Students doth protest reading Shakespeare too much, methinks, as new research from the University of Liverpool has shown that reading works of the Bard produces positive brain activity along the lines of trying to work out an interesting puzzle or magic trick. Using EEG to monitor brain activity, researchers had subjects read from Shakespeare's works. They found that readers reacted to both semantic and grammatic irregularities in the prose and that these reactions displayed a positive interaction with the text.

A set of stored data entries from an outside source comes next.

-- ==== Sys2Proof/Tests/Slice0.lean ====
section
/-! SUPPORT. Tests: ill-formed commands that each check refuses, values that the chapters give, and for every statement with
hypotheses a state and operands that meet them. The `witness_` theorems follow the statements of the same names. -/
open Sys2Proof Sys2Proof.Machine
set_option Elab.async false

/-! ### Ill-formed commands -/

theorem test_illFormed_1 : ∀ c ∈ ([.thermalTrip 0 32768,
    .imageHeaderRead (some [0]) none,
    .imageHeaderRead none (some [0]),
    .ltcInWord ⟨6, 0⟩ 0 0 0 0 false 0,
    .ltcInWord ⟨0, 0⟩ 64 0 0 0 false 0,
    .ltcInWord ⟨0, 0⟩ 0 128 0 0 false 0,
    .ltcInWord ⟨0, 0⟩ 0 0 128 0 false 0,
    .ltcInWord ⟨0, 0⟩ 0 0 0 64 false 0,
    .ptpSyncRx 0 256 true ⟨⟨true, 0⟩, true⟩ true 0 0 0,
    .ptpSyncRx 0 0 true ⟨⟨true, 0⟩, true⟩ true 65536 0 0,
    .ptpSyncRx 0 0 true ⟨⟨true, 2 ^ 80⟩, true⟩ true 0 0 0,
    .ptpFollowUpRx 0 256 true ⟨true, 0⟩ 0 0 0,
    .ptpFollowUpRx 0 0 true ⟨true, 0⟩ 65536 0 0,
    .ptpFollowUpRx 0 0 true ⟨true, 2 ^ 80⟩ 0 0 0,
    .ptpDelayReqRx 0 256 true ⟨⟨true, 0⟩, true⟩ ⟨0, 0⟩ 0,
    .ptpDelayReqRx 0 0 true ⟨⟨true, 0⟩, true⟩ ⟨65536, 0⟩ 0,
    .ptpDelayReqRx 0 0 true ⟨⟨true, 0⟩, true⟩ ⟨0, 0⟩ (2 ^ 80),
    .ptpDelayRespRx 0 256 true ⟨true, 0⟩ ⟨⟨0, 0⟩, 0⟩ 0] : List Instr), ¬ WellFormed c := by decide

theorem test_illFormed_2 : ∀ c ∈ ([.ptpDelayRespRx 0 0 true ⟨true, 0⟩ ⟨⟨65536, 0⟩, 0⟩ 0,
    .ptpDelayRespRx 0 0 true ⟨true, 2 ^ 80⟩ ⟨⟨0, 0⟩, 0⟩ 0,
    .ptpDelayRespRx 0 0 true ⟨true, 0⟩ ⟨⟨0, 0⟩, 2 ^ 80⟩ 0,
    .initStepComplete { cal := [{ item := 88, a := ⟨0, 0, 0, 0, 0, 0⟩, b := ⟨0, 0, 0, 0, 0, 0⟩, refv := 0, bandgap := 0, refvEnd := 0, bandgapEnd := 0 }] },
    .pcieLinkUp ⟨0, 4, 0⟩ [],
    .pcieLinkUp ⟨1, 3, 0⟩ [],
    .ptpAnnounceRx 0 256 true true 0 0 0 0 0 0 0,
    .ptpAnnounceRx 0 0 true true (2 ^ 64) 0 0 0 0 0 0,
    .ptpAnnounceRx 0 0 true true 0 65536 0 0 0 0 0,
    .ptpAnnounceRx 0 0 true true 0 0 (2 ^ 64) 0 0 0 0,
    .ptpAnnounceRx 0 0 true true 0 0 0 256 0 0 0,
    .ptpAnnounceRx 0 0 true true 0 0 0 0 0 256 0,
    .ptpAnnounceRx 0 0 true true 0 0 0 0 0 0 65536,
    .ptpManagementGet 0 256 true true ⟨0, 0⟩ 0,
    .ptpManagementGet 0 0 true true ⟨65536, 0⟩ 0,
    .ptpManagementGet 0 0 true true ⟨0, 2 ^ 80⟩ 0,
    .ptpManagementGet 0 0 true true ⟨0, 0⟩ 8192,
    .ptpManagementSet 0 256 true true ⟨⟨0, 0⟩, 0⟩] : List Instr), ¬ WellFormed c := by decide

theorem test_illFormed_3 : ∀ c ∈ ([.ptpManagementSet 0 0 true true ⟨⟨65536, 0⟩, 0⟩,
    .ptpManagementSet 0 0 true true ⟨⟨0, 2 ^ 80⟩, 0⟩,
    .ptpManagementSet 0 0 true true ⟨⟨0, 0⟩, 65536⟩,
    .ptpSignalingRx 0 256 true true,
    .timeSetRx 0 [[0]],
    .teamDelayRspRx 0 0 (2 ^ 32) 0,
    .teamDelayRspRx 0 0 0 65536,
    .markTrigger [256],
    .streamEnable 0 4 0,
    .streamEnable 0 0 8,
    .streamDisable 0 4 0,
    .streamDisable 0 0 8,
    .headLineStart 0 false [(2, 0)] [] [],
    .headLineStart 0 false [(0, 65536)] [] [],
    .mipPassEnd 0 ⟨[(2, 0)], [], []⟩,
    .mipPassEnd 0 ⟨[(0, 65536)], [], []⟩,
    .mipReadDataRx 0 0 65536 0 0 [] 0,
    .mipReadDataRx 0 0 0 65536 0 [] 0] : List Instr), ¬ WellFormed c := by decide

theorem test_illFormed_4 : ∀ c ∈ ([.mipReadDataRx 0 0 0 0 65536 [] 0,
    .mipReadDataRx 0 0 0 0 0 [] 65536,
    .harnessOvertemp (-32769),
    .girthMeasurement 0 16777216 0,
    .teamEventRx 0 0 0 [0],
    .hostMemoryRead ⟨.bar2, 0⟩ 4097 {},
    .initMapFillDone 122880,
    .internalSensorReading 32768 (List.replicate 8 0),
    .internalSensorReading 0 [0],
    .internalSensorReading 0 (List.replicate 8 32768),
    .jtagBypass 2 4,
    .clamp 2 4,
    .highz 2 4,
    .mbistDone [] 0] : List Instr), ¬ WellFormed c := by decide

theorem test_illFormed_hostWrite : ¬ WellFormed (.hostMemoryWrite ⟨.bar2, 0⟩ (List.replicate 4097 0) [] []) := by
  simp only [WellFormed, wellFormed, List.length_replicate]; decide

theorem test_illFormed_image : ¬ WellFormed (.imageReadComplete (List.replicate 4194305 0)) := by
  simp only [WellFormed, wellFormed, List.length_replicate]; decide

theorem test_wellFormed_extremes : WellFormed (.thermalTrip 7 32767) ∧ WellFormed (.initMapFillDone 122879) ∧ WellFormed (.clamp 2 3) := by decide

/-- The block in READY, every other register at its reset word. -/
abbrev rdy : Dev := ({} : Dev).put TOP_STATUS_MODE 3

/-! ### Values that the chapters give -/

/-- No word spells a command: the table gives no row bits. -/
theorem test_noWordSpells : decodeTableWord 32 0 = none := rfl

/-- Chapter 00's example of R8: now 0xFFFF_F000. -/
theorem test_nscWrap : past32 0x00000800 0xFFFFF000 = false ∧ due32 0x00000800 0xFFFFF000 = false ∧ past32 0x7FFFF000 0xFFFFF000 = true ∧
    past32 0xFFFFE000 0xFFFFF000 = true := by decide

/-- R146: the check value of the CRC-16. -/
theorem test_crc16 : crc16 [0x31, 0x32, 0x33, 0x34, 0x35, 0x36, 0x37, 0x38, 0x39] = 0x29B1 := by decide +kernel

/-- Chapter 14's example: spare B at 4,000 mV takes tap 147 and COMBO 5. -/
theorem test_biasSetting : biasSetting 125 0 4000 = (147, 5) := by decide +kernel

/-- Chapter 16's example: LN27_STATUS is at 0x4_6C04. -/
theorem test_lane27 : LNn_STATUS 27 = 0x46C04 := by decide

/-- Chapter 16's example: HD1_GAIT_HTOTAL rejects a write that sets the reserved bit 15, and R5 captures it. -/
theorem test_reservedBitRejected :
    (Dev.get (Dev.reject 0x22040 rdy) TOP_REJECT_ADDR_V = 0x22040) ∧ rdy.writeOk 0x22040 0x8000 = false := by decide +kernel

/-- R581. -/
theorem test_idcode : bitsOf 0x296409AB 28 4 = 2 ∧ bitsOf 0x296409AB 12 16 = 0x9640 ∧ bitsOf 0x296409AB 1 11 = 0x4D5 := by decide

/-- R537: the identity register. -/
theorem test_topId : (resetWord TOP_ID).toNat = 0x96401ED4 := by decide +kernel

/-! ### Witnesses of the whole-block statements -/

/-- A state in which one raster head is there and scans. -/
abbrev running : Dev := (rdy.put (TACK_HEADn_PRESENT 0) 1).put (HDn_STATUS_STATE 0) 1

theorem witness_ModeFollowsHeads : ∃ s t : State, s.dev.modeAgrees ∧ step s = .next t :=
  ⟨{ dev := rdy, pending := [.tapReset] }, _, by decide +kernel, rfl⟩

/-- The premise of the mode statement in RUN, and where it fails. -/
theorem witness_modeAgrees : Dev.modeAgrees ((running).put TOP_STATUS_MODE 4) ∧ ¬ running.modeAgrees := by decide +kernel

theorem witness_HaltedLogicDoesNothing : ∃ (c : Instr) (s : State), s.dev.halted = true ∧ c.actsHalted = false :=
  ⟨.headRun 0, { dev := { rdy with tap := { rdy.tap with ir := 3 } }, pending := [] }, by decide +kernel⟩

theorem witness_RejectedWriteChangesNothing :
    (∃ (s : State) (r : Fin 1048576) (v : Word), s.hostLive ∧ s.dev.mode ≠ 0 ∧ s.dev.writeOk r v.toNat = false) ∧
    ∃ (s : State) (r : Fin 1048576), s.hostLive ∧ s.dev.mode ≠ 0 ∧ (s.dev.sealedHead r).isSome = true :=
  ⟨⟨{ dev := rdy, pending := [] }, 0x22040, 0x8000, by decide +kernel⟩,
    ⟨{ dev := rdy.put (HDn_SHADOW_STATE_V 1) 1, pending := [] }, 0x22040, by decide +kernel⟩⟩

theorem witness_RegisterFieldAccessTypes : ∃ (s : State) (r : Fin 1048576) (v : Word) (p : RegSpec), specOf r = some p ∧
    0x10000 ≤ r.val ∧ r.val < 0x20000 ∧ s.takes r v.toNat ∧ s.dev.sealedHead r = none ∧ Dev.fabricWriteOk r v.toNat s.dev = true :=
  ⟨{ dev := rdy, pending := [] }, ⟨(STh_BYPASS 0), by decide +kernel⟩, 0, (specOf (STh_BYPASS 0)).get (by decide +kernel), by decide +kernel⟩

theorem witness_UnassignedOffset : ∃ (s : State) (r : Fin 1048576) (a : BitVec 28), s.hostLive ∧ s.dev.mode ≠ 0 ∧ specOf r = none ∧ r.val % 4 = 0 ∧
    s.dev.bar2 a.toNat = 0x7F00000000 + r.val :=
  ⟨{ dev := rdy.put HOST_BAR2_BASE_V 0x7F0, pending := [] }, 0xFFFFC, 0xFFFFC, by decide +kernel⟩

theorem witness_IdcodeValue : ∃ s : State, s.dev.tapLive = true ∧ s.live := ⟨{ dev := rdy, pending := [] }, by decide +kernel⟩

theorem witness_SecondRetackRejected : ∃ (s : State) (v : Word), s.hostLive ∧ s.dev.mode = 5 ∧ bitOf v.toNat 8 = true :=
  ⟨{ dev := rdy.put TOP_STATUS_MODE 5, pending := [] }, 0x100, by decide +kernel⟩

theorem witness_PeRefclkLossTakesPcieOnly : ∃ s : State, s.live ∧ s.dev.modeAgrees := ⟨{ dev := rdy, pending := [] }, by decide +kernel⟩

/-- The premise of the clauses that give each command's effect. -/
theorem witness_live : ∃ s : State, s.dev.halted = false := ⟨{ dev := rdy, pending := [] }, by decide +kernel⟩

/-! ### Witnesses of the statements about commands -/

theorem witness_ResetsEnterInit :
    (∃ (s : State), s.dev.flag HAR_DISCH_STATUS_ACTIVE = false) ∧
    (∃ (s : State), s.live ∧ s.dev.mode ≠ 0 ∧ s.dev.panelsOff) ∧
    (∃ (s : State), s.dev.mode ≠ 0) ∧
    (∃ (s : State), s.live ∧ s.dev.mode ≠ 0 ∧ s.dev.writeOk TOP_RESET 0x5A = true ∧ s.dev.panelsOff) ∧
    (∃ (s : State) (x : InitData), s.live ∧ s.dev.mode = 1 ∧ s.dev.get TOP_STATUS_INIT_STEP = 7 ∧ s.dev.power.perstLow = false ∧ x.trained = true) ∧
    (∃ (s : State) (k : Fin 8), s.live ∧ s.dev.mode = 1 ∧ s.dev.get TOP_STATUS_INIT_STEP = k.val ∧ s.dev.power.perstLow = false) :=
  ⟨⟨{ dev := rdy, pending := [] }, by decide +kernel⟩,
    ⟨{ dev := rdy, pending := [] }, by decide +kernel⟩,
    ⟨{ dev := rdy, pending := [] }, by decide +kernel⟩,
    ⟨{ dev := rdy, pending := [] }, by decide +kernel⟩,
    ⟨{ dev := (({} : Dev).put TOP_STATUS_INIT_STEP 7), pending := [] }, { trained := true }, by decide +kernel⟩,
    ⟨{ dev := (({} : Dev).put TOP_STATUS_INIT_STEP 2), pending := [] }, 2, by decide +kernel⟩⟩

This probably makes a whole lot of sense to anyone who's fought their way through a Shakespearian work. The plays and sonnets, which many schools and colleges require as part of their curriculum, are not easy reading. The challenge it would seem is well worth the time, however. As with many things, greater understanding comes with practice, and as this study illustrates, training your brain to parcell through Shakespeare's linguistically challenging prose has many benefits. So if you're still looking for some last minute holiday gift ideas, especially for that technology loving teenager on your list, consider some reading by the world's most revered playwrite. They might not shriek with delight now, but they'll thank you down the road.

We'll leave you with a favorite Shakespeare quote of ours, which comes from Act II of Hamlet. We're taking it out of context here, but it's a little more cheerful this way.

What a piece of work is man! How noble in reason! how infinite in faculties! in form and moving, how express and admirable! in action how like an angel! in apprehension, how like a god! the beauty of the world! the paragon of animals!